You should have received a copy of the GNU General Public License along with the
DAE Tools software; if not, see <http://www.gnu.org/licenses/>.
************************************************************************************
"""
__doc__ = """
Reimplementation of CVodes cvsDiurnal_kry example.
2-species diurnal kinetics advection-diffusion PDE system in 2D::

  dc(i)/dt = Kh*(d/dx)^2 c(i) + V*dc(i)/dx + (d/dy)(Kv(y)*dc(i)/dy) + Ri(c1,c2,t), i = 1,2

where::
    
  R1(c1,c2,t) = -q1*c1*c3 - q2*c1*c2 + 2*q3(t)*c3 + q4(t)*c2
  R2(c1,c2,t) =  q1*c1*c3 - q2*c1*c2 - q4(t)*c2
  Kv(y) = Kv0*exp(y/5)

Kh, V, Kv0, q1, q2, and c3 are constants, and q3(t) and q4(t) vary diurnally.
The problem is posed on the square::
    
    0 <= x <= 20 (km)
    30 <= y <= 50 (km)

with homogeneous Neumann boundary conditions, and integrated for 86400 sec (1 day).
The PDE system is discretised using the central differences on a uniform 10 x 10 mesh.
The original results are in tutorial_opencs_ode_3.csv file.
"""

import os, sys, json, itertools, numpy
from daetools.solvers.opencs import pyOpenCS
from daetools.solvers.opencs import csModelBuilder_t, csNumber_t, csSimulate
from daetools.solvers.opencs import csGraphPartitioner_t, createGraphPartitioner_2D_Npde
from daetools.examples.tutorial_opencs_aux import compareResults

V   =  1.00E-03
Kh  =  4.00E-06
Kv0 =  1.00E-08
q1  =  1.63E-16
q2  =  4.66E-16
C3  =  3.70E+16
a3  = 22.62
a4  =  7.601

class DiurnalKinetics_2D:
    def __init__(self, Nx, Ny):
        self.Nx = Nx
        self.Ny = Ny
        
        self.x0 =  0.0
        self.x1 = 20.0
        self.y0 = 30.0
        self.y1 = 50.0
        self.dx = (self.x1-self.x0) / (Nx-1)
        self.dy = (self.y1-self.y0) / (Ny-1)
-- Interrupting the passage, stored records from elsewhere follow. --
-- ==== Sys2Proof/Machine/Ops.lean ====
section
/-! DEFINITION. The operations every meaning is written in: reading and writing registers, retiring, regions, the
signature checker, waiting, and taking an exception (R346) with the return beside it. -/

namespace Sys2Proof.Machine

/-- Why an instruction does not retire in this step: it raises a cause (with EVAL, class and the reason of R347), it waits
(R127, R269), or its region restarts (R106). -/
inductive Stop where
  | trap (cause : Nat) (eval : Word) (cls : Nat) (preason : Nat)
  | wait (w : Wait)
  | restart
  deriving DecidableEq, Repr

/-- What a step answers. -/
abbrev Outcome := Host.Outcome State Fault Refusal

/-- A computation on the state that may stop. -/
abbrev M := EStateM Stop State

/-! ## Units of the state -/

/-- Core `c`. -/
def State.core (s : State) (c : Nat) : Core := s.cores.get c Core.idle

/-- The state with core `c` replaced. -/
def State.setCore (s : State) (c : Nat) (k : Core) : State := { s with cores := s.cores.put c k }

/-- Change core `c`. -/
def State.modCore (s : State) (c : Nat) (f : Core → Core) : State := s.setCore c (f (s.core c))

/-- Cluster `k`. -/
def State.cluster (s : State) (k : Nat) : Cluster := s.clusters.get k Cluster.zero

/-- Change cluster `k`. -/
def State.modCluster (s : State) (k : Nat) (f : Cluster → Cluster) : State :=
  { s with clusters := s.clusters.put k (f (s.cluster k)) }

/-- Context `i` of a core. -/
def Core.ctx (k : Core) (i : Nat) : Ctx := (k.ctxs[i]?).getD Ctx.zero

/-- A core with context `i` replaced. -/
def Core.setCtx (k : Core) (i : Nat) (x : Ctx) : Core := { k with ctxs := k.ctxs.setIfInBounds i x }

/-- Context `i` of core `c`. -/
def State.ctx (s : State) (c i : Nat) : Ctx := (s.core c).ctx i

/-- The state with context `i` of core `c` replaced. -/
def State.setCtx (s : State) (c i : Nat) (x : Ctx) : State := s.modCore c (fun k => k.setCtx i x)

/-- Change context `i` of core `c`. -/
def State.modCtx (s : State) (c i : Nat) (f : Ctx → Ctx) : State := s.setCtx c i (f (s.ctx c i))

/-- The core that issues. -/
def State.curCore (s : State) : Core := s.core s.cur.1

/-- The context that issues. -/
def State.curCtx (s : State) : Ctx := s.ctx s.cur.1 s.cur.2

/-- Change the core that issues. -/
def State.modCurCore (s : State) (f : Core → Core) : State := s.modCore s.cur.1 f

/-- Change the context that issues. -/
def State.modCur (s : State) (f : Ctx → Ctx) : State := s.modCtx s.cur.1 s.cur.2 f

/-- The cluster of the core that issues. -/
def State.curCluster (s : State) : Nat := s.cur.1 / 8

/-- An admitted context. -/
def State.proc? (s : State) (ctxid : Nat) : Option Proc := s.procs.look ctxid

/-- The task of core `c`. -/
def State.taskOf (s : State) (c : Nat) : Option Task := s.tasks.look (s.core c).task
        self.x_domain = []
        self.y_domain = []
        for x in range(self.Nx):
            self.x_domain.append(self.x0 + x * self.dx)
        for y in range(self.Ny):
            self.y_domain.append(self.y0 + y * self.dy)

        self.C1_start_index = 0*Nx*Ny
        self.C2_start_index = 1*Nx*Ny

        self.Nequations = 2*Nx*Ny

    def GetInitialConditions(self):
        # Use numpy array so that setting C1_0 and C2_0 changes the original values
        C0 = numpy.zeros(self.Nequations)
        C1_0 = C0[self.C1_start_index : self.C2_start_index]
        C2_0 = C0[self.C2_start_index : self.Nequations]

        dx = self.dx
        dy = self.dy
        x0 = self.x0
        x1 = self.x1
        y0 = self.y0
        y1 = self.y1
        
        def alfa(x):
            xmid = (x1+x0)/2.0
            cx = 0.1 * (x - xmid)
            cx2 = cx*cx
            return 1 - cx2 + 0.5*cx2*cx2
        
        def beta(y):
            ymid = (y1+y0)/2.0
            cy = 0.1 * (y - ymid)
            cy2 = cy*cy
            return 1 - cy2 + 0.5*cy2*cy2
        
        for ix in range(self.Nx):
            for iy in range(self.Ny):
                index = self.GetIndex(ix,iy)
                x = self.x_domain[ix]
                y = self.y_domain[iy]

                C1_0[index] = 1E6  * alfa(x) * beta(y)
                C2_0[index] = 1E12 * alfa(x) * beta(y)
        
        return C0.tolist()

    def GetVariableNames(self):
        x_y_inds = [(x,y) for x,y in itertools.product(range(self.Nx), range(self.Ny))]
        return ['C1(%d,%d)'%(x,y) for x,y in x_y_inds] + ['C2(%d,%d)'%(x,y) for x,y in x_y_inds]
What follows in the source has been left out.